The master bows to him respectfully.
Evan swipes blood from his lips. “This guy ever lose his temper?”
In a beach chair to the side, from behind a tattered copy of Vidal’s Lincoln, Jack says, “He doesn’t have to.”
Evan dips his head, drools blood into the cup of his palm.
“Next time,” Jack says, and gets up to go into the house.
Evenings
they spend in the study with its towering bookshelves and mallard green walls, where Jack conducts what he calls “Area and Cultural Studies.” Evan learns rules, etiquette, history, sensitivities. How to respond if he accidentally steps on someone’s foot in the Moscow subway. What Armenians think of Turks. The proper way to proffer your business card in China. How to sink the French r in his throat. There are elocution lessons as well, eradicating every last trace of East Baltimore until Evan’s accent is as nonspecific as that of a midwestern newscaster. Soon enough when he speaks, he offers no information beyond what he chooses to divulge with his words.
As the seasons pass, he grows accustomed to the forty-five-minute drive to Fort Meade. Jack always enters through a back gate, the guard station left conspicuously empty for their approach. Most of the activities take place in and around a clandestine set of hangars at the foresty rear of the base. A half-crazy battalion captain with an angry snarl of scar tissue for a chin runs Evan ragged, teaching him how to move under live fire. He uses concealment to head toward cover, zigzagging through tree trunks as rounds bite chunks of bark overhead. The captain’s gleeful bellowing stalks him ghostlike through the boughs: “School’s in session, X! Lock in that muscle memory. How you train is how you play!”

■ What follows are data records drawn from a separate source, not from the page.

-- ==== Sys2Proof/Word.lean ====
section
/-! DEFINITION. The words of the model: bytes, timestamps, the two link ports, and the time that passes between two commands.
Only types stand here; all arithmetic on them is in Sys2Proof/Machine/Arith.lean. -/

namespace Sys2Proof

/-- A byte on a wire: of an Ethernet frame, of an SPI transaction, of the configuration record. -/
abbrev Byte := BitVec 8

/-- The number of readings there are: 2^40 seconds of 4 x 10^9 quarter-nanoseconds (R2). -/
abbrev timestampCount : Nat := 4398046511104000000000

/-- A timestamp as the one number of R2: seconds x 4x10^9 + nanoseconds x 4 + quarter. -/
structure Timestamp where
  qns : Fin timestampCount
  deriving DecidableEq, Repr

/-- The timestamp 0.000000000'0. -/
def Timestamp.zero : Timestamp := ⟨⟨0, by decide⟩⟩

/-- The two link ports (R24). -/
inductive PortId where
  | a
  | b
  deriving DecidableEq, Repr

/-- One value for each link port. -/
structure Pair (α : Type) where
  a : α
  b : α
  deriving DecidableEq, Repr

/-- The time that passes between the command before and this one, in cycles of the 100 MHz main oscillator (R3)
and of the nominal 1 MHz monitor oscillator (R17). The two oscillators are independent. -/
structure Elapsed where
  main    : Nat
  monitor : Nat
  deriving DecidableEq, Repr

end Sys2Proof
end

One day, frustrated with Evan’s evasive movements, the battalion captain smacks him across the back of the head. Jack morphs out of thin air, standing nose to nose with the man. “Hurt him all you want if you’re training him. But if you lay a hand on him again in anger, I will make the rest of your face match your chin. Do you understand me?”
The battalion captain’s eyes achieve a sudden clarity. “Yes, sir,” he says.
Driving home, Evan says, “Thanks.”
Jack nods. The truck rattles across potholes. The dashboard vent blows hot and steady. Jack seems to be working up to something. Finally he says, “I know that details of your background are … hazy. If it’s important to you, we can run a genetic test, find out your ancestry, who you are.”